▶ TASK OBJECTIVE: When you reach the line containing "def c0 : Ctx" in the entries below, start writing out each line exactly, and stop after the line containing "2 0 f 0) = f)".

▶ Stored data entries:
++++++++++++++++++++

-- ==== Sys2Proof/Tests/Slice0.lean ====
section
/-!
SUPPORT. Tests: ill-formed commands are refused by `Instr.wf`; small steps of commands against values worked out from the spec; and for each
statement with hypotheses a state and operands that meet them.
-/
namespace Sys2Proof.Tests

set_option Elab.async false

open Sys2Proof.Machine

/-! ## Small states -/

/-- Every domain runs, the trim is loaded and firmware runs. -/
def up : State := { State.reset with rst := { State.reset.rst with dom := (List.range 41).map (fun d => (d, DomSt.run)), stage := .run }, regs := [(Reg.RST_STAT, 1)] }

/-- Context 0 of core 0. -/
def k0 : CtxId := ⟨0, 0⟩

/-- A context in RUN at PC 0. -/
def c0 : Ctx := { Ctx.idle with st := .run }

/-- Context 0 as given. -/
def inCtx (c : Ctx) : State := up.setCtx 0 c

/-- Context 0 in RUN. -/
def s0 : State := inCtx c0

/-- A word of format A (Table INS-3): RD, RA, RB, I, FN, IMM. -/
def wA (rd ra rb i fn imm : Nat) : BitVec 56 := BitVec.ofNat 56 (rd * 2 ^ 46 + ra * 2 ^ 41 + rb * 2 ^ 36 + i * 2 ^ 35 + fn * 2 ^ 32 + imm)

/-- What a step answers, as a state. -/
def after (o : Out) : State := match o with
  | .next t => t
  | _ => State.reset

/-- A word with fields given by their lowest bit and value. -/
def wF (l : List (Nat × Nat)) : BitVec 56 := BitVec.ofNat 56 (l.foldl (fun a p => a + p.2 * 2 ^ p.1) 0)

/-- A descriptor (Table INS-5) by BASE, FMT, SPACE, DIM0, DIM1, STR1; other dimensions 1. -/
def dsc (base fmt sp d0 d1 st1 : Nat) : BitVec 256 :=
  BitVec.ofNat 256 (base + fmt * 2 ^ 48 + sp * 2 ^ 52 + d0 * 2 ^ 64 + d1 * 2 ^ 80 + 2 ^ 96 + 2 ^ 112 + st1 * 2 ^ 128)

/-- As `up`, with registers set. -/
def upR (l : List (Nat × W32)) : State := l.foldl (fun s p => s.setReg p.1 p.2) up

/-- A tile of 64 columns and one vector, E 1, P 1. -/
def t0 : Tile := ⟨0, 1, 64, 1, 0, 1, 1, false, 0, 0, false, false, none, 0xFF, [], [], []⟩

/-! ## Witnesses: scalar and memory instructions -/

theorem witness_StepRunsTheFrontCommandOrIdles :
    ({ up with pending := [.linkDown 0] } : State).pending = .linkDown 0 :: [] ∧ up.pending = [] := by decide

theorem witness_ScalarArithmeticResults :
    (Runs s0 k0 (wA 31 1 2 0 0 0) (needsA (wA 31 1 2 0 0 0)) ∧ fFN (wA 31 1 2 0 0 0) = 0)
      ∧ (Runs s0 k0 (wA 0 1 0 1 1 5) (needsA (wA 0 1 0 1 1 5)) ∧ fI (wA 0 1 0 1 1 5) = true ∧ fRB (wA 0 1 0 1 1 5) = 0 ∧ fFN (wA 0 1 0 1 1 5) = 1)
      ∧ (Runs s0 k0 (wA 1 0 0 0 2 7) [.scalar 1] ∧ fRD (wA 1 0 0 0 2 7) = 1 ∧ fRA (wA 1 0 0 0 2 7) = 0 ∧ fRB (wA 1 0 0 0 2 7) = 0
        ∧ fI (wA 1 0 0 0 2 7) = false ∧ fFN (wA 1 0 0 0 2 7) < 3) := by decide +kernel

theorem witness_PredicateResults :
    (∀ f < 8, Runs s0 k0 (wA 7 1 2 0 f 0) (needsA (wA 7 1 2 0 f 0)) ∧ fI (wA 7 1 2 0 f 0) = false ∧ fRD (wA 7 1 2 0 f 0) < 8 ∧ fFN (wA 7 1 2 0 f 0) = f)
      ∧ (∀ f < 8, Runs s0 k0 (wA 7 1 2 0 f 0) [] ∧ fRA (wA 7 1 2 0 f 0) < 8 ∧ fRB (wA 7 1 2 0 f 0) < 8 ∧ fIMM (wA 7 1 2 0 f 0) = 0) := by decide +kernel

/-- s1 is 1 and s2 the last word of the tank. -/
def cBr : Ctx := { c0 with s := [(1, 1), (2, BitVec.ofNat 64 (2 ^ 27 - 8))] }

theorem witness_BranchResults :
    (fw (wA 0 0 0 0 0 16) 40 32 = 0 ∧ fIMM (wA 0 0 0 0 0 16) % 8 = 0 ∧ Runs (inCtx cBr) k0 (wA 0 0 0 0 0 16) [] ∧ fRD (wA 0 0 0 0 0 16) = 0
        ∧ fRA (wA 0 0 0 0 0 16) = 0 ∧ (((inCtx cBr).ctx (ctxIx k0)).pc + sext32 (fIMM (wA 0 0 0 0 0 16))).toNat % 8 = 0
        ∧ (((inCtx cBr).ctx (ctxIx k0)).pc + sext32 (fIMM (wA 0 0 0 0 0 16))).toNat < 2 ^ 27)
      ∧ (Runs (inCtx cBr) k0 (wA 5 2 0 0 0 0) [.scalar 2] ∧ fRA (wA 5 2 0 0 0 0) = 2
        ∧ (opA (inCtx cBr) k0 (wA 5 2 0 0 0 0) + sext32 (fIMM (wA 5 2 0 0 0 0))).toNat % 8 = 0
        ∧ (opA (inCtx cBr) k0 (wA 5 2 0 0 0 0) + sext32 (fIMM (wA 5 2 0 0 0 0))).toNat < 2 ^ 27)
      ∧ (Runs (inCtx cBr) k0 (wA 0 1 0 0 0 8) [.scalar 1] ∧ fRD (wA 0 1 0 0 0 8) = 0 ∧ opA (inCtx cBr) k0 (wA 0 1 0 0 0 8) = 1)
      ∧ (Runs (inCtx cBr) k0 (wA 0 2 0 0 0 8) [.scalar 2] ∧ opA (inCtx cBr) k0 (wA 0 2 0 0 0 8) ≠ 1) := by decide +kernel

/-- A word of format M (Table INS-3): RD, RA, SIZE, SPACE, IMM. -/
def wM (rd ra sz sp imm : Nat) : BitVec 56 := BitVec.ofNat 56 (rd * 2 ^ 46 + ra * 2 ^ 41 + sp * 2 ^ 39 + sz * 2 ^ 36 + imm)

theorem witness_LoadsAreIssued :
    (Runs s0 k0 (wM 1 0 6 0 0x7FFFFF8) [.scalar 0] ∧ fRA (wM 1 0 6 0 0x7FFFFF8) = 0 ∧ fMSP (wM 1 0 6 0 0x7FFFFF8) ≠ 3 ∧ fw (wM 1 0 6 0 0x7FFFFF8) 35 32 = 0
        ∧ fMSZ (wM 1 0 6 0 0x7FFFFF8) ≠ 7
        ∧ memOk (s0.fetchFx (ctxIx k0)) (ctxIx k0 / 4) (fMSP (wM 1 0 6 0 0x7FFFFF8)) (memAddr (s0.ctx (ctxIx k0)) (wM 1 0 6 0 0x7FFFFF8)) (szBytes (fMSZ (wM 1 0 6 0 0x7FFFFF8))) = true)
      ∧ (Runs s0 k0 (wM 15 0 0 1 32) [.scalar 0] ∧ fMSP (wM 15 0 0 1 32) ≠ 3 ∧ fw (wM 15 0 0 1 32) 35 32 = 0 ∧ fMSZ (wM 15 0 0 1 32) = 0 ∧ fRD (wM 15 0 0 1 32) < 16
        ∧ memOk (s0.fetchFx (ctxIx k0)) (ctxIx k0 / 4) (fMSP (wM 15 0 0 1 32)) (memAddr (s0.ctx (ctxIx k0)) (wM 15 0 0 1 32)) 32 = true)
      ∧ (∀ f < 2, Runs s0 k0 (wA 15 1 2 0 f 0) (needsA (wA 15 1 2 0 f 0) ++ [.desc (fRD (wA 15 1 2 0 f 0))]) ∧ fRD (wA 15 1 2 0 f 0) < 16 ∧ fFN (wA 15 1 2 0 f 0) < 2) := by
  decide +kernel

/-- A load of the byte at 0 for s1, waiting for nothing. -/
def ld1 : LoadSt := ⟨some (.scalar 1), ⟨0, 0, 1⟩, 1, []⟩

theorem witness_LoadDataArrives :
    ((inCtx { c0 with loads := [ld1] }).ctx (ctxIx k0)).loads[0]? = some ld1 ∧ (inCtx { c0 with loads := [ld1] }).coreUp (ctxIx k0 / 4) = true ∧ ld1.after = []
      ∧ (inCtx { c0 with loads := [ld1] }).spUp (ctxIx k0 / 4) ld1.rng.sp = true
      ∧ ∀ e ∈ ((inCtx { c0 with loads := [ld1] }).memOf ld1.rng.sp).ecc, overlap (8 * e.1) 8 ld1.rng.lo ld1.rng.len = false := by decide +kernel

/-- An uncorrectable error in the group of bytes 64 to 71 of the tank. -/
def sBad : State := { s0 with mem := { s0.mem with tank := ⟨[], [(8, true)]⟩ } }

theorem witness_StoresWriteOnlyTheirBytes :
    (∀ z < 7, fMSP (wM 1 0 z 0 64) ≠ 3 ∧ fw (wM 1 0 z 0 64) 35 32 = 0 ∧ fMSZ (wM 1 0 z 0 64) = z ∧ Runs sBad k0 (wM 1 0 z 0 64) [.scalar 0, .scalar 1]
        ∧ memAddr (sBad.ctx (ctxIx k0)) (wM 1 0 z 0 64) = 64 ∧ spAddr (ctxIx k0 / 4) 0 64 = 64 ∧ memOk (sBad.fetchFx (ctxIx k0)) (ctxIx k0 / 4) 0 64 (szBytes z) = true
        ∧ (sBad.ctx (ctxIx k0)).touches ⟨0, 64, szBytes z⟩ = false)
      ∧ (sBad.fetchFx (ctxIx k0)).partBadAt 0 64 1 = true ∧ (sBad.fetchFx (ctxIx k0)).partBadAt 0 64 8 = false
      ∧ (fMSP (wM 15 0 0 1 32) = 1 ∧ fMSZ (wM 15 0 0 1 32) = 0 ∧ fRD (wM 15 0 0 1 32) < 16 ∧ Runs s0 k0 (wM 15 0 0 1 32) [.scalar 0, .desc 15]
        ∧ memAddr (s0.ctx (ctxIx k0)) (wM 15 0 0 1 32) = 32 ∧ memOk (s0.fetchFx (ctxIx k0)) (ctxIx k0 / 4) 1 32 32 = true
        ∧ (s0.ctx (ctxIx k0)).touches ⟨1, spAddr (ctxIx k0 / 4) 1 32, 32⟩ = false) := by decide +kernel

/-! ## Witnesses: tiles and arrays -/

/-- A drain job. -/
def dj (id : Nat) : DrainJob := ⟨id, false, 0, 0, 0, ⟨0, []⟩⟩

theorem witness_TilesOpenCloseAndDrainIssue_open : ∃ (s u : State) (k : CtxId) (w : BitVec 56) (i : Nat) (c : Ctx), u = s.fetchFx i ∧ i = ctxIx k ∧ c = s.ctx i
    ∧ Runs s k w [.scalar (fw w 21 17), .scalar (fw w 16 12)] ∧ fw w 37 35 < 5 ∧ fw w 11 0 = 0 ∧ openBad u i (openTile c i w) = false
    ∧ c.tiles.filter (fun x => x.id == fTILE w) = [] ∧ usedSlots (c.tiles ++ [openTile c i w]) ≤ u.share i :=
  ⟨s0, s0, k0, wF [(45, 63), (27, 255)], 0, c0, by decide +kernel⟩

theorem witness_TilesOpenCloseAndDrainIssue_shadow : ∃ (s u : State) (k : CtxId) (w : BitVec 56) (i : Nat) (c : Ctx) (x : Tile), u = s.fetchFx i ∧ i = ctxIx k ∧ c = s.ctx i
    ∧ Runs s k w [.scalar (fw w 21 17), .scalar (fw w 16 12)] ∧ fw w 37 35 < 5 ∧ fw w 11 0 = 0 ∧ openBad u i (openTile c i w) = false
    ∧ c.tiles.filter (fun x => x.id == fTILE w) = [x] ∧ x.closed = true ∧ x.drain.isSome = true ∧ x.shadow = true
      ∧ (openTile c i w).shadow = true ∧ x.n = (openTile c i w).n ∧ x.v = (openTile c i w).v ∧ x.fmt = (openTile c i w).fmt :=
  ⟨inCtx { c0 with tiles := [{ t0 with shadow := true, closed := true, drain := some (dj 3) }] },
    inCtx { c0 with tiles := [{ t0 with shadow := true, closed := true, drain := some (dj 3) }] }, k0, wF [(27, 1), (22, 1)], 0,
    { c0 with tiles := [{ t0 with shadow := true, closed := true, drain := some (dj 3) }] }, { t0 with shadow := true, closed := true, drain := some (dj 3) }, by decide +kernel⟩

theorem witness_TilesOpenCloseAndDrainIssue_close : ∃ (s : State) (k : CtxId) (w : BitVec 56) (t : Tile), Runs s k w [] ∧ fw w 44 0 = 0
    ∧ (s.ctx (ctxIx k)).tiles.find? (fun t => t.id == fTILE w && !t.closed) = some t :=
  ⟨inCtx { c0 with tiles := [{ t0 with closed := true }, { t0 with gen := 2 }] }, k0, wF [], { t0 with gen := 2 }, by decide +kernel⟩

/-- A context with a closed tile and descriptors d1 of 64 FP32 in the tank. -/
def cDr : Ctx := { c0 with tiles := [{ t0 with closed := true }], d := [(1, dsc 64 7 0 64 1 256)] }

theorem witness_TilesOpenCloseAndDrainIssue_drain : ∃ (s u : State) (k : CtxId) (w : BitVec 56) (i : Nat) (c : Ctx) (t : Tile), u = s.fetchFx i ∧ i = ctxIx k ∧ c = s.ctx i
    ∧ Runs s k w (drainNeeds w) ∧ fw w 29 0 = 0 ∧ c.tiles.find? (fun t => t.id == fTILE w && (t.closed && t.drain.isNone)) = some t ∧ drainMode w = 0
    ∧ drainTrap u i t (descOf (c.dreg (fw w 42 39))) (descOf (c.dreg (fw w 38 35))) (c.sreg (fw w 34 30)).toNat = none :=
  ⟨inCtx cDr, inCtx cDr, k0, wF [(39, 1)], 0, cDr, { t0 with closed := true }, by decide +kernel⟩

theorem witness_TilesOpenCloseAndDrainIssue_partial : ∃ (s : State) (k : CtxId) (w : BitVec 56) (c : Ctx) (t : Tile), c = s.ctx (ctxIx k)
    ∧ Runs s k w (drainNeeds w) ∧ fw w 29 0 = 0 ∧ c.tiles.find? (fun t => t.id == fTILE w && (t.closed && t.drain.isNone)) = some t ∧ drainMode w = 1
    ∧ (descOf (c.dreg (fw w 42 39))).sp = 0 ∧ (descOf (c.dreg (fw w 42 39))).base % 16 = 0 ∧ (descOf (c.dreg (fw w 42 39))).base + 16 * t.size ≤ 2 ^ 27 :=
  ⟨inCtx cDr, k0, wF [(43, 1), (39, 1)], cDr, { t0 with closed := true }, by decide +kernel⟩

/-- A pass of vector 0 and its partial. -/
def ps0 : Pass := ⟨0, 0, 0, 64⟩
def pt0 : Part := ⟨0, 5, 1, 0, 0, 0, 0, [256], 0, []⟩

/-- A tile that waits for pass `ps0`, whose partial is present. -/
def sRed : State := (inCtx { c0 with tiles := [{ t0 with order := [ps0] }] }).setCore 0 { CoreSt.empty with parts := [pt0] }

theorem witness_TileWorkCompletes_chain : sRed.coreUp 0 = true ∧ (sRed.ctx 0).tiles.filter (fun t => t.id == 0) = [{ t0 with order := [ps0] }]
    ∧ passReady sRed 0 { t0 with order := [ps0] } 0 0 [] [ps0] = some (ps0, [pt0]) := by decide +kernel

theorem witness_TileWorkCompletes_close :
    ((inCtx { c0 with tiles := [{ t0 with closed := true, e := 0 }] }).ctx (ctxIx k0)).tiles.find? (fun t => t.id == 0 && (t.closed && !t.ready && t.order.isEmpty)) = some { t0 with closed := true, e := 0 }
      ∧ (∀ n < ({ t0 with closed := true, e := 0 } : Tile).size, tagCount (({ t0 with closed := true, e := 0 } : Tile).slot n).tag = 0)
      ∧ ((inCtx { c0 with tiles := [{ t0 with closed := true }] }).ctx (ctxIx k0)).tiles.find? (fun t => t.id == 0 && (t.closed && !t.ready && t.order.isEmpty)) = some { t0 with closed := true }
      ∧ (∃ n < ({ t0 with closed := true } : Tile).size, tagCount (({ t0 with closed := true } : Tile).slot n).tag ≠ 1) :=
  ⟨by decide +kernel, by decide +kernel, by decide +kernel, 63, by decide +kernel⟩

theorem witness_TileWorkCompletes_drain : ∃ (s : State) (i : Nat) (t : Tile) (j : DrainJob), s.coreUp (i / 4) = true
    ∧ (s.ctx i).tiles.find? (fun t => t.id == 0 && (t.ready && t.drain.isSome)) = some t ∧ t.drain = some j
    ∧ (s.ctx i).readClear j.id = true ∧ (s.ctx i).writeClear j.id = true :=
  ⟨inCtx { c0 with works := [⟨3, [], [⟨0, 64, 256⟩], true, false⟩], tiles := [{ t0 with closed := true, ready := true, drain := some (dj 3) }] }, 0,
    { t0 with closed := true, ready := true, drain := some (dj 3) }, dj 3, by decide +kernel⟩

++++++++++++++++++++

▶ FINISHED TASK:
def c0 : Ctx := { Ctx.idle with st := .run }

/-- Context 0 as given. -/
def inCtx (c : Ctx) : State := up.setCtx 0 c

/-- Context 0 in RUN. -/
def s0 : State := inCtx c0

/-- A word of format A (Table INS-3): RD, RA, RB, I, FN, IMM. -/
def wA (rd ra rb i fn imm : Nat) : BitVec 56 := BitVec.ofNat 56 (rd * 2 ^ 46 + ra * 2 ^ 41 + rb * 2 ^ 36 + i * 2 ^ 35 + fn * 2 ^ 32 + imm)

/-- What a step answers, as a state. -/
def after (o : Out) : State := match o with
  | .next t => t
  | _ => State.reset

/-- A word with fields given by their lowest bit and value. -/
def wF (l : List (Nat × Nat)) : BitVec 56 := BitVec.ofNat 56 (l.foldl (fun a p => a + p.2 * 2 ^ p.1) 0)

/-- A descriptor (Table INS-5) by BASE, FMT, SPACE, DIM0, DIM1, STR1; other dimensions 1. -/
def dsc (base fmt sp d0 d1 st1 : Nat) : BitVec 256 :=
  BitVec.ofNat 256 (base + fmt * 2 ^ 48 + sp * 2 ^ 52 + d0 * 2 ^ 64 + d1 * 2 ^ 80 + 2 ^ 96 + 2 ^ 112 + st1 * 2 ^ 128)

/-- As `up`, with registers set. -/
def upR (l : List (Nat × W32)) : State := l.foldl (fun s p => s.setReg p.1 p.2) up

/-- A tile of 64 columns and one vector, E 1, P 1. -/
def t0 : Tile := ⟨0, 1, 64, 1, 0, 1, 1, false, 0, 0, false, false, none, 0xFF, [], [], []⟩

/-! ## Witnesses: scalar and memory instructions -/

theorem witness_StepRunsTheFrontCommandOrIdles :
    ({ up with pending := [.linkDown 0] } : State).pending = .linkDown 0 :: [] ∧ up.pending = [] := by decide

theorem witness_ScalarArithmeticResults :
    (Runs s0 k0 (wA 31 1 2 0 0 0) (needsA (wA 31 1 2 0 0 0)) ∧ fFN (wA 31 1 2 0 0 0) = 0)
      ∧ (Runs s0 k0 (wA 0 1 0 1 1 5) (needsA (wA 0 1 0 1 1 5)) ∧ fI (wA 0 1 0 1 1 5) = true ∧ fRB (wA 0 1 0 1 1 5) = 0 ∧ fFN (wA 0 1 0 1 1 5) = 1)
      ∧ (Runs s0 k0 (wA 1 0 0 0 2 7) [.scalar 1] ∧ fRD (wA 1 0 0 0 2 7) = 1 ∧ fRA (wA 1 0 0 0 2 7) = 0 ∧ fRB (wA 1 0 0 0 2 7) = 0
        ∧ fI (wA 1 0 0 0 2 7) = false ∧ fFN (wA 1 0 0 0 2 7) < 3) := by decide +kernel

theorem witness_PredicateResults :
    (∀ f < 8, Runs s0 k0 (wA 7 1 2 0 f 0) (needsA (wA 7 1 2 0 f 0)) ∧ fI (wA 7 1 2 0 f 0) = false ∧ fRD (wA 7 1 2 0 f 0) < 8 ∧ fFN (wA 7 1 2 0 f 0) = f)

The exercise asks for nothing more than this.